Using the equation labels in the laboratory procedure, which of the following illustrates the correct calculation for ΔH₄?

(1) C(s) + 1/2O2(g) → CO(g) ∆H1 = ?

(2) C(s) + O2(g) → CO2(g) ∆H2 = -395.7 kJ/mol  

(3) CO(g) + 1/2O2(g) → CO2(g) ∆H3 = -283.2 kJ/mol

 

Summing reactions appropriately to determine ∆H1:

 

C(s) + O2(g) → CO2(g) ∆H2 = -395.7 kJ/mol (Reaction 2)

 

CO2(g) → CO(g) + 1/2O2(g) (-∆H3) = 283.2 kJ/mol (reverse of 3)

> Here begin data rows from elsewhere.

/-- R15, R40, R11: while a message is held the Signalling Processor takes nothing; no step leaves a message held for which
the write-through queue has room or holds a write; and the event that makes the room releases it: the grant to W at the
completion of a write-through, on which an ENROL is acted on with its entry, and a message whose entry has gone is looked
up afresh and parked; and FORMAT-REGISTRY, which empties the queue, on which an ENROL is NOT FOUND. That the release
follows the event's own effects is the model's reading (log 6). -/
def Obligations.HeldMessageIsReleased : Prop :=
  (∀ s t : State, s.HeldWaits → step s = .next t → t.HeldWaits) ∧
  (∀ (s : State) (m : Held), s.sig.held = some m →
    ∀ i ∈ [Instr.enrol, .camp, .retire, .seizeOrigin, .seizeAnswer, .seizeMoveIn, .vacate, .stateReport, .relayFromCell,
      .offer, .endCall, .relayFromExchange, .malformedMessage], exec i s = .next s) ∧
  (∀ (s : State) (m : Held) (h : Hid) (w : QueuedWrite) (rest : List QueuedWrite) (a : RecAddr) (b : Record),
    s.sig.held = some m → m.msg.hid = some h → s.reg.port = some (.writeThrough a b) → s.reg.writes = w :: rest →
    rest.length < 16 → s.reg.pass.s < 8 → s.reg.pass.m < 8 → s.reg.pass.b < 8 →
    (∀ c level e, m = ⟨.cell c, .enrol h level⟩ → s.entryOf h = some e → e.record.standing = .permitted →
      queuedAt s.reg.writes e.addr = none →
      let r : Record := { e.record with
        attach := .attached, location := some c, seen := true
        moved := e.record.moved || e.record.location != some c }
      r ≠ e.record → ∃ t, exec .writeThroughComplete s = .next t ∧ t.sig = { s.sig with held := none } ∧
        t.entryOf h = some ⟨r, e.addr⟩ ∧ t.reg.port = some (.writeThrough w.addr w.image) ∧
        t.reg.writes = rest ++ [⟨e.addr, r⟩] ∧ t.reg.mem = writeRecord s.reg.mem a b ∧
        (s.cellUp c = true → (s.cells.at c).sigQueue.length < 16 →
          (t.cells.at c).sigQueue = (s.cells.at c).sigQueue ++ [enrolOkFrame h]) ∧
        (∀ d, d ≠ c → t.cells.at d = s.cells.at d) ∧ t.call = s.call) ∧
    (s.entryOf h = none → s.sig.groupOf h = none → s.reg.format = .formatted → s.reg.freeContext = none →
      ∃ t, exec .writeThroughComplete s = .next t ∧
        t.sig = { s.sig with
          held := none, parked := s.sig.parked ++ [⟨h, m.link, m.msg⟩], groups := s.sig.groups ++ [⟨h, .awaiting⟩] } ∧
        t.reg.writes = rest ∧ t.cells = s.cells ∧ t.call = s.call ∧ t.cache = s.cache)) ∧
  ∀ (s : State) (q : MgmtRequest) (rest : List MgmtRequest) (c : CellId) (h : Hid) (level : Nat), s.AtHead q rest →
    q.command = 0x06 → q.operands = [] → s.reg.format ≠ .formatting → s.reg.sweep.isRunning = false →
    s.sig.held = some ⟨.cell c, .enrol h level⟩ → s.sig.groupOf h = none →
    ∃ t, exec .formatRegistry s = .next t ∧ t.sig.held = none ∧ t.sig.parked = s.sig.parked ∧
      t.reg.format = .formatting ∧ t.reg.writes = [] ∧ t.mgmt.queue = rest ∧
      (s.cellUp c = true → (s.cells.at c).sigQueue.length < 16 →
        (t.cells.at c).sigQueue = (s.cells.at c).sigQueue ++ [enrolNoFrame h .unknown]) ∧
      (∀ d, d ≠ c → t.cells.at d = s.cells.at d) ∧ t.call = s.call

/-- R63, R59, R60, R61, R99, R46, R32: a SEIZE for origin on a FREE bearer: each refusal in the order of the tests, and the
call that an accepted origin makes, with its location update and the write-through of a change. -/
def Obligations.OriginMakesACallOrIsDenied : Prop :=
  ∀ (s : State) (c : CellId) (f : Frame) (k : SlotId) (h : Hid) (level : Nat),
    TakesNext s (.cell c) f (.seize k h .origin level) → s.cellUp c = true → s.bearer c k = .free →
    (s.Finds h none → ∃ t, exec .seizeOrigin s = .next t ∧
      Settles s ((s.takenFor (.cell c) h none).placeSig c (denyFrame k h .unknown)) t) ∧
    ∀ e, s.Finds h (some e) →
      let u := s.takenFor (.cell c) h (some e)
      let denied (reason : DenyReason) : Prop :=
        ∃ t, exec .seizeOrigin s = .next t ∧ Settles s (u.placeSig c (denyFrame k h reason)) t
      if e.record.standing = .barred then denied .barred
      else if e.record.attach = .detached then denied .notEnrolled
      else if (s.findCall h).isSome then denied .handsetBusy
      else if s.exchUp = false then denied .noCircuit
      else
        match s.call.freeQueue with
        | [] => denied .noCircuit
        | n :: rest =>
          let p := s.tables.activeProfile c e.record.mclass
          writeFits s.reg.writes e.addr = true →
          ∃ t, exec .seizeOrigin s = .next t ∧
            t.callOf n = { CallRecord.free p with
              state := .active, hid := some h, direction := some .outgoing, mclass := some e.record.mclass
              serving := some (.seeded c k level s.timeBase p) } ∧
            t.bearer c k = .serving n ∧ t.call.freeQueue = rest ∧ s.call.SameBut t.call n c k ∧
            t.entryOf h = some ⟨e.record.locate c, e.addr⟩ ∧
            (e.record.locate c ≠ e.record → t.WriteQueued e.addr (e.record.locate c)) ∧
            ((s.cells.at c).sigQueue.length < 16 →
              (t.cells.at c).sigQueue = (s.cells.at c).sigQueue ++ [grantFrame k h]) ∧
            (s.exch.txQueue.length + 2 ≤ 64 →
              t.exch.txQueue = s.exch.txQueue ++ originFrame n h c :: owed s.attentionSet t.attentionSet) ∧
            (∀ d, d ≠ c → t.cells.at d = s.cells.at d) ∧ t.tables = s.tables ∧ t.reg.mem = s.reg.mem

/-- R64, R90, R46, R32: a SEIZE for answer on a FREE bearer ends the page of its handset, with the location update and the
write-through of a change, or is refused with NOT_PAGED. -/
def Obligations.AnswerEndsThePage : Prop :=
  ∀ (s : State) (c : CellId) (f : Frame) (k : SlotId) (h : Hid) (level : Nat) (found : Option CacheEntry),
    TakesNext s (.cell c) f (.seize k h .answer level) → s.cellUp c = true → s.bearer c k = .free → s.Finds h found →
    ((∀ n, s.findCall h = some n → (s.callOf n).state ≠ .paging) → ∃ t, exec .seizeAnswer s = .next t ∧
      Settles s ((s.takenFor (.cell c) h found).placeSig c (denyFrame k h .notPaged)) t) ∧
    ∀ n, s.findCall h = some n → (s.callOf n).state = .paging →
      (∀ e, found = some e → writeFits s.reg.writes e.addr = true) →
      let p := s.tables.activeProfile c (s.callOf n).classOr
      ∃ t, exec .seizeAnswer s = .next t ∧
        t.callOf n = { s.callOf n with
          state := .active, serving := some (.seeded c k level s.timeBase p), profile := p, stageTimer := none
          pageStage := none, pageCell := none, summoned := [] } ∧
        t.bearer c k = .serving n ∧ t.call.freeQueue = s.call.freeQueue ∧ s.call.SameBut t.call n c k ∧
        t.entryOf h = (match found with
          | some e => some ⟨e.record.locate c, e.addr⟩
          | none => s.entryOf h) ∧
        (∀ e, found = some e → e.record.locate c ≠ e.record → t.WriteQueued e.addr (e.record.locate c)) ∧
        ((s.cells.at c).sigQueue.length < 16 →
          (t.cells.at c).sigQueue = (s.cells.at c).sigQueue ++ [grantFrame k h]) ∧
        (s.exchUp = true → s.exch.txQueue.length + 2 ≤ 64 →
          t.exch.txQueue = s.exch.txQueue ++ reachedFrame n c :: owed s.attentionSet t.attentionSet) ∧
        t.tables = s.tables ∧ t.reg.mem = s.reg.mem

Sum: C(s) + 1/2O2 → CO(g) -395.7 + 283.2 = -112.5 kJ/mol

 

Determination of the Enthalpy of Sublimation and Decomposition of NH4Cl

In the laboratory experiment today, the heat of sublimation and decomposition of NH4Cl(s) will be determined. The process is represented by Equation 4.

 

(4) NH4Cl(s) → NH3(g) + HCl(g) ∆H4 = ?

 

Solid ammonium chloride sublimes (i.e., changes from a solid to a gas) at 340oC and decomposes to gaseous ammonia and hydrogen chloride. ∆H4 is obtained via mathematical manipulation of four

equations and the enthalpy changes corresponding to the four related reactions:

 

(5) NH3(aq) + HCl(aq) → NH4Cl(aq) ∆H5 (measured)

 

(6) NH4Cl(s) → NH4Cl(aq) ∆H6 (measured)

 

(7) NH3(g) → NH3(aq) ∆H7 = -34.64 kJ/mol

 

(8) HCl(g) → HCl(aq) ∆H8 = -75.13 kJ/mol

Select one:

a. ΔH₄ = ΔH₆ - ΔH₅ + ΔH₇ + ΔH₈

b. ΔH₄ = - ΔH₆ + ΔH₅ + ΔH₇ + ΔH₈

c. ΔH₄ = ΔH₆  + (2xΔH₅) + ΔH₇ - ΔH₈

d. ΔH₄ = ΔH₆ - ΔH₅ - ΔH₇ - ΔH₈

e. None of the above answers are correct